I find all this quite interesting as a study of evolutionary science, pure as the driven snow, and (I feel sure) a large fraction of my readership does as well.  But in situations such as the pleurocerid fauna of Alabama, research efforts have been at least partly motivated by conservation concerns regarding the distribution of potentially endangered species.  What might mtDNA sequence data sets such as developed by Whelan & Strong, riddled (as they are) with superheterogeneity, tell us about the species relationships of the populations sampled?  Tune in next time!


Notes

[1] Mitochondrial Superheterogeneity: What we know [15Mar16]

[2] Whelan, N.V. & E. E. Strong (2016)  Morphology, molecules and taxonomy: extreme incongruence in pleurocerids (Gastropoda, Cerithiodea, Pleuroceridae). Zoologica Scripta 45: 62 – 87.  Open Access: [html]

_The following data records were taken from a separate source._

-- ==== Sys2Proof/Machine/Sessions.lean ====
section
/-! DEFINITION. OPEN, STEP, HALT, REVIVE and TAG_EDIT (R109, R120, R148, R263, R327, R347 to R350). -/

namespace Sys2Proof.Machine

/-! ### Output of a run (R327, R349) -/

/-- Write a step's output at OUT_BASE + (c mod OUT_SIZE), never across the buffer's end (R349): the offset, the count and
the run after it. Nothing is written to a buffer that cannot be written (R334). -/
def writeOut (key : Nat) (x : Session) (r : Run) (bytes : List Byte) (s : State) : Nat × Nat × Run × State :=
  let o := sealOutput key x bytes s
  let n := o.1.length
  let c := if r.outSize < r.written % r.outSize + n then (r.written / r.outSize + 1) * r.outSize else r.written
  if r.id.noWrite ∧ n ≠ 0 then (c % r.outSize, 0, r, o.2)
  else (c % r.outSize, n, { r with written := c + n, unconsumed := r.unconsumed + n },
    dmaWrite (fnPort r.id.fn) (r.outBase + c % r.outSize) o.1 o.2)

/-- Post a step completion of a run (R343, R349); the last one ends the run. A step whose bytes could not be written carries
DMA_FAULT (R351). -/
def postStep (key : Nat) (x : Session) (r : Run) (status detail : Nat) (token : Option Nat) (bytes : List Byte)
    (charge : Charge) (last : Bool) (s : State) : State :=
  let w := writeOut key x r bytes (ownLevel key s)
  let s := onSess key (fun x => { x with run := if last then none else some w.2.2.1 }) w.2.2.2
  let miss := r.id.noWrite && bytes ≠ []
  postCpl { id := r.id, status := status, detail := if miss then 0x94 else detail, error := miss, more := ! last
            token := match token with | none => 0 | some t => 2 ^ 31 + t
            outOffset := w.1, outBytes := w.2.1, gen := x.gen, sessKey := key, charge := some { charge with steps := 1 } } s

/-! ### OPEN (R348) -/

/-- The first entry byte of an OPEN operand out of range (R342, R347). -/
def openBad (kd pavilion slotKind lmax tokeniser : Nat) : Option Nat :=
  if 4095 < kd then some 40 else if 79 < pavilion then some 42 else if 2 < slotKind then some 43
  else if lmax = 0 ∨ 2097152 < lmax then some 48
  else if 15 < tokeniser ∧ tokeniser ≠ 0xFFFF then some 52 else none

/-- The detail and status OPEN is refused with, before the directory (R348 checks 1 to 6, R455). -/
def openCheck (s : State) (id : ReqId) (object kd n modelSlot ntiles tokeniser : Nat) : Option (Nat × Option Nat) :=
  let p := pavAt s n
  if (objOf s (objKey id.ident object)).isSome then some (0x93, none)
  else if ! kdUsable s id.ident kd then some (0x86, none)
  else if ! assigned s n id.ident then some (0x61, none)
  else if pavFenced s p then some (0xB0, some 8)
  else if (match p.prog with | none => true | some g => decide (g.modelSlot ≠ modelSlot)) then some (0x60, none)
  else if tokeniser ≠ 0xFFFF ∧ (tableOf s (fnPort id.fn) 1 tokeniser).isNone = true then some (0x43, none)
  else if ! mapRoom s (1 + ceilDiv (32 * ntiles) 16384) then some (0x21, some 7)
  else none

/-- OPEN (R26, R135, R181, R185, R231, R348): a session with every tile ABSENT but its state tile, which holds its defaults in a
map-region slot, and a directory entry. -/
def execOpenSession (r : Req) (object : DWord) (kd pavilion slotKind modelSlot lmax tokeniser : Nat) (s : State) :
    Host.Outcome State Fault Refusal :=
  let new := fresh s
  .next (onReq r 0x10 (openBad kd pavilion slotKind lmax tokeniser)
    (orderGate new false (.openSession r object kd pavilion slotKind modelSlot lmax tokeniser) (fun id s =>
      let s := searchNow false (sessDirKey id.ident id.session) (countSearch (fnPort id.fn) s)
      let d := (pavAt s pavilion).desc
      let ntiles := kvTiles d lmax + tagTiles lmax + 1
      let key := sessKey id.ident id.session
      let obj := objKey id.ident object.toNat
      if sessSearch s id = 0x34 then defer id 0x34 s
      else
        match openCheck s id object.toNat kd pavilion modelSlot ntiles tokeniser with
        | some (det, st) => complete id det st 0 s
        | none =>
          match dirAccept s (fnPort id.fn) false (sessDirKey id.ident id.session) (fullCare false) with
          | .inl det => if det = 0x30 then defer id det s else fail id det s
          | .inr row =>
            let ten := fnTenant s id.ident
            let rec0 : DirRec := { state := 1, tier := 1, kd := kd, tenant := ten, model := modelSlot, object := object.toNat }
            let e : DirRow := { key := sessDirKey id.ident id.session, care := fullCare false, data := rec0 }
            let x : Session := {
              busy := some id, object := object.toNat, home := pavilion, slotKind := slotKind, lmax := lmax
              modelSlot := modelSlot, kd := kd, tenant := ten, tile := openTile id.session tokeniser, mapSlot := mapPick s }
            let state : Tile := { state := .dirty, upTier := 2, upAddr := (mapPick s).getD 0, kd := kd }
            dirWrite { row := row, entry := e, insert := true, id := some id }
              { drew s with sessions := mput s.sessions key x
                            objects := mput s.objects obj { kind := .session, kd := kd, ntiles := ntiles, tiles := [(ntiles - 1, state)] } })) s)

/-! ### STEP (R263, R349, R350) -/

/-- A session's effective length limit (R109). -/
def lengthLimit (p : Pav) (x : Session) : Nat := min x.lmax (slotCap p.desc x.slotKind)

/-- A step request past its search and CHECK_GEN: the checks of R263, input (R222), the length limit (R109); then the
session is active, or waits for a slot. -/
def startRun (id : ReqId) (key : Nat) (x : Session) (run : Run) (s : State) : State :=
  let n := x.pav
  let needs := match x.place with | .parked _ _ => true | _ => false
  match stepCheck s id n needs x with
  | some (det, st) => complete id det st 0 s
  | none =>
    if ! x.hasInput then complete id 0x48 (some 4) 0 (regAdd (fnPort id.fn) 0x90018 1 s)
    else if lengthLimit (pavAt s n) x ≤ (x.columns 1).1 then
      let f := flushHeld x
      let s := setSessTile key f.2 s
      postStep key f.2 run 3 0 none f.1 { port := fnPort id.fn, tenant := x.tenant } true s
    else if needs then enqueue n key id none (onSess key (fun x => { x with run := some run }) s)
    else noteReady n (onSess key (fun x => { x with run := some { run with admitted := true } }) s)

/-- Whether a size is one STEP allows: a power of two from 4,096 to 2^30. -/
def outSizeOk (n : Nat) : Bool := isPow2 n && decide (4096 ≤ n) && decide (n ≤ 2 ^ 30)

/-- STEP (R28, R144, R263, R349, R350): with a run going it completes with RUN_ACTIVE. -/
def execStepSession (r : Req) (checkGen : Bool) (expectGen : Nat) (outBase : DWord) (outSize : Nat) (s : State) :
    Host.Outcome State Fault Refusal :=
  let new := fresh s
  let cmd := Instr.stepSession r checkGen expectGen outBase outSize
  .next (onReq r 0x11 (if outSizeOk outSize then none else some 48) (fun id s =>
    let run : Run := { id := id, outBase := outBase.toNat, outSize := outSize, cmd := cmd }
    if (sessOf s id).any (fun x => x.run.isSome) then withSession id (fun _ _ s => fail id 0x95 s) s
    else
      orderGate new false cmd (fun id s =>
        withSession id (fun key x s =>
          if staleGen x checkGen expectGen then stale id s else startRun id key x run s) s) id s) s)

/-- HALT (R350): it completes once the session's run has ended. -/
def execHaltSession (r : Req) (s : State) : Host.Outcome State Fault Refusal :=
  let new := fresh s
  .next (onReq r 0x16 none (orderGate new false (.haltSession r) (fun id s =>
    withSession id (fun _ _ s => done id s) s)) s)

/-- REVIVE (R148, R156, R257, R260): a session that holds a slot is revived already; a parked one waits for a slot in its
home pavilion's queue (R129, R264). -/
def execRevive (r : Req) (early releaseLower checkGen : Bool) (expectGen : Nat) (s : State) :
    Host.Outcome State Fault Refusal :=
  let new := fresh s
  .next (onReq r 0x14 none (orderGate new false (.revive r early releaseLower checkGen expectGen) (fun id s =>
    withSession id (fun key x s =>
      let p := pavAt s x.home
      if staleGen x checkGen expectGen then stale id s
      else
        match x.place with
        | .parked _ _ =>
          if p.prog.isNone then fail id 0x60 s
          else if ! assigned s x.home id.ident then fail id 0x61 s
          else if pavFenced s p then complete id 0xB0 (some 8) 0 s
          else enqueue x.home key id (some (early, releaseLower)) (onSess key (fun x => { x with busy := some id }) s)
        | _ => done id s) s)) s)

/-! ### TAG_EDIT (R120) -/

/-- Change the tags of positions `a` to `b − 1` in every group's holder (R120, R121): their tag tiles are copied first for a
pending snapshot, but for a commit beyond its cut (`keep`), and count as written (R139, R290 to R292). -/
def writeTags (keep : Bool) (key : Nat) (x : Session) (a b : Nat) (f : Nat → Nat) (s : State) : State :=
  let obj := sessObj key x
  let k := match objOf s obj with | none => 0 | some o => o.ntiles - 1 - tagTiles x.lmax
  let ms := if a < b then (List.range ((b - 1) / 8192 + 1 - a / 8192)).map (fun i => k + a / 8192 + i) else []
  let s := if keep then ms.foldl (fun s i => cowKeep obj i s) s else s
  let s := match (tagHomes s key x).head? with
    | none => s
    | some (p, slot) => (List.range (b - a)).foldl (fun s j => tagChange p slot (a + j) f s) s
  ms.foldl (fun s i => writeTile obj i s) s

/-- A TAG_EDIT: the entry byte at fault, then the edit between frames. Actions 3 and 4 ignore FIRST and COUNT. -/
def tagEdit (r : Req) (range : Option (Nat × Nat)) (segment : Nat) (cmd : Instr) (body : ReqId → Nat → Session → State → State)
    (s : State) : State :=
  let new := fresh s
  let bad := if range.any (fun x => decide (2 ^ 21 ≤ x.1)) then some 32
    else if range.any (fun x => decide (x.2 = 0 ∨ 2097152 < x.2)) then some 36
    else if 2 ^ 15 ≤ segment then some 41 else none
  onReq r 0x1C bad (boundaryGate new cmd (fun id s => withSession id (body id) s)) s

/-- Change the tags of a range of a resident session's positions; one that is not resident completes with NOT_READY. -/
def editTags (first count : Nat) (f : Nat → Nat) (id : ReqId) (key : Nat) (x : Session) (s : State) : State :=
  match x.place with
  | .resident _ _ =>
    let stop := min (first + count) x.length
    done id (writeTags true key x first stop f s)
  | _ => complete id 0 (some 0xB) 0 s

/-- TAG_EDIT action 0: clear V. -/
def execTagClearV (r : Req) (first count segment : Nat) (s : State) : Host.Outcome State Fault Refusal :=
  .next (tagEdit r (some (first, count)) segment (.tagClearV r first count segment) (editTags first count (fun t => t % 2 ^ 15)) s)

/-- TAG_EDIT action 1: set V. -/
def execTagSetV (r : Req) (first count segment : Nat) (s : State) : Host.Outcome State Fault Refusal :=
  .next (tagEdit r (some (first, count)) segment (.tagSetV r first count segment)
    (editTags first count (fun t => t % 2 ^ 15 + 2 ^ 15)) s)

/-- TAG_EDIT action 2: set the segment. -/
def execTagSetSegment (r : Req) (first count segment : Nat) (s : State) : Host.Outcome State Fault Refusal :=
  .next (tagEdit r (some (first, count)) segment (.tagSetSegment r first count segment)
    (editTags first count (fun t => t / 2 ^ 15 * 2 ^ 15 + segment)) s)

/-- TAG_EDIT action 3: set MASK_MODE in the state tile. -/
def execSetMaskMode (r : Req) (first count segment : Nat) (s : State) : Host.Outcome State Fault Refusal :=
  .next (tagEdit r none segment (.setMaskMode r first count segment) (fun id key x s =>
    done id (setSessTile key (x.set 0x47 1 (segment % 4)) s)) s)

/-- TAG_EDIT action 4: set the current segment in the state tile. -/
def execSetCurrentSegment (r : Req) (first count segment : Nat) (s : State) : Host.Outcome State Fault Refusal :=
  .next (tagEdit r none segment (.setCurrentSegment r first count segment) (fun id key x s =>
    done id (setSessTile key (x.set 0x64 2 segment) s)) s)

end Sys2Proof.Machine
end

[3] Pinceel, J, K. Jordaens & T. Backeljau (2005)  Extreme mtDNA divergences in a terrestrial slug (Gastropoda, Pulmonata, Arionidae): Accelerated evolution, allopatric divergence and secondary contact.  J. Evol. Biol. 18: 1264 – 1280.  Parmakelis, A., P. Kotsakoizi & D. Rand (2013)  Animal mitochondria, positive selection and cyto-nuclear coevolution: Insights from Pulmonates.  PLOS ONE 8(4): e61970.  Nolan, J. R., U. Bergthorsson & C. M. Adema (2014)  Physella acuta: atypical mitochondrial gene order among panpulmonates (Gastropoda).  J. Moll. Stud. 80: 388 – 399. 

[4] The populations of Pleurocera I’m using as examples here were sampled in Dillon, R T. and J. D. Robinson (2009)  The snails the dinosaurs saw: Are the pleurocerid populations of the Older Appalachians a relict of the Paleozoic Era?  Journal of the North American Benthological Society 28: 1 - 11. [PDF].  I reviewed the Dillon & Robinson results in my blog post of March, 2009.  See:
  • The Snails The Dinosaurs Saw [16Mar09]
[5] Dazo B (1965) The morphology and natural history of Pleurocera acuta and Goniobasis livescens (Gastropoda: Cerithiacea: Pleuroceridae). Malacologia 3:1–80.   Strong, E., 2005. A morphological reanalysis of Pleurocera acuta Rafinesque, 1831, and Elimia livescens (Menke, 1830) (Gastropoda: Cerithioidea: Pleuroceridae). Nautilus 119: 119–132

[6] Dillon, R.T. (1989) Karyotypic evolution in pleurocerid snails. I. Genomic DNA estimated by flow cytometry. Malacologia 31: 197-203. [PDF]   Dillon, R.T. (1991) Karyotypic evolution in pleurocerid snails. II. Pleurocera, Goniobasis, and Juga. Malacologia 33: 339-344.  [PDF

[7]  I almost cut the two paragraphs about the absence reproductive isolating mechanisms in pleurocerid snails entirely out of this essay.  But then I figured, hell, if the land snail people don’t like it, they can start their own blog.

[8]  For this calculation I used KT164003 as an example as the modal CO1 sequence from the Cahaba River at US52, and KT164004 as an example of the rare, divergent sequence, and compared the two using blastn.

[9] And somewhat amazingly, Whelan & Strong also found one mitochondrial haplotype in the Cahaba River at US52 that matches the Shades Creek mode.  So their Figure 4 (reproduced above) should have shown one little black circle near their big blue circle, as well as that single little blue circle near their big black.  I have added one little black circle at red-star-15 above.  More about this next month.

[10] Hudson, R. R. (2002)  Generating samples under a Wright-Fisher neutral model of genetic variation.  Bioinformatics 18: 337-338.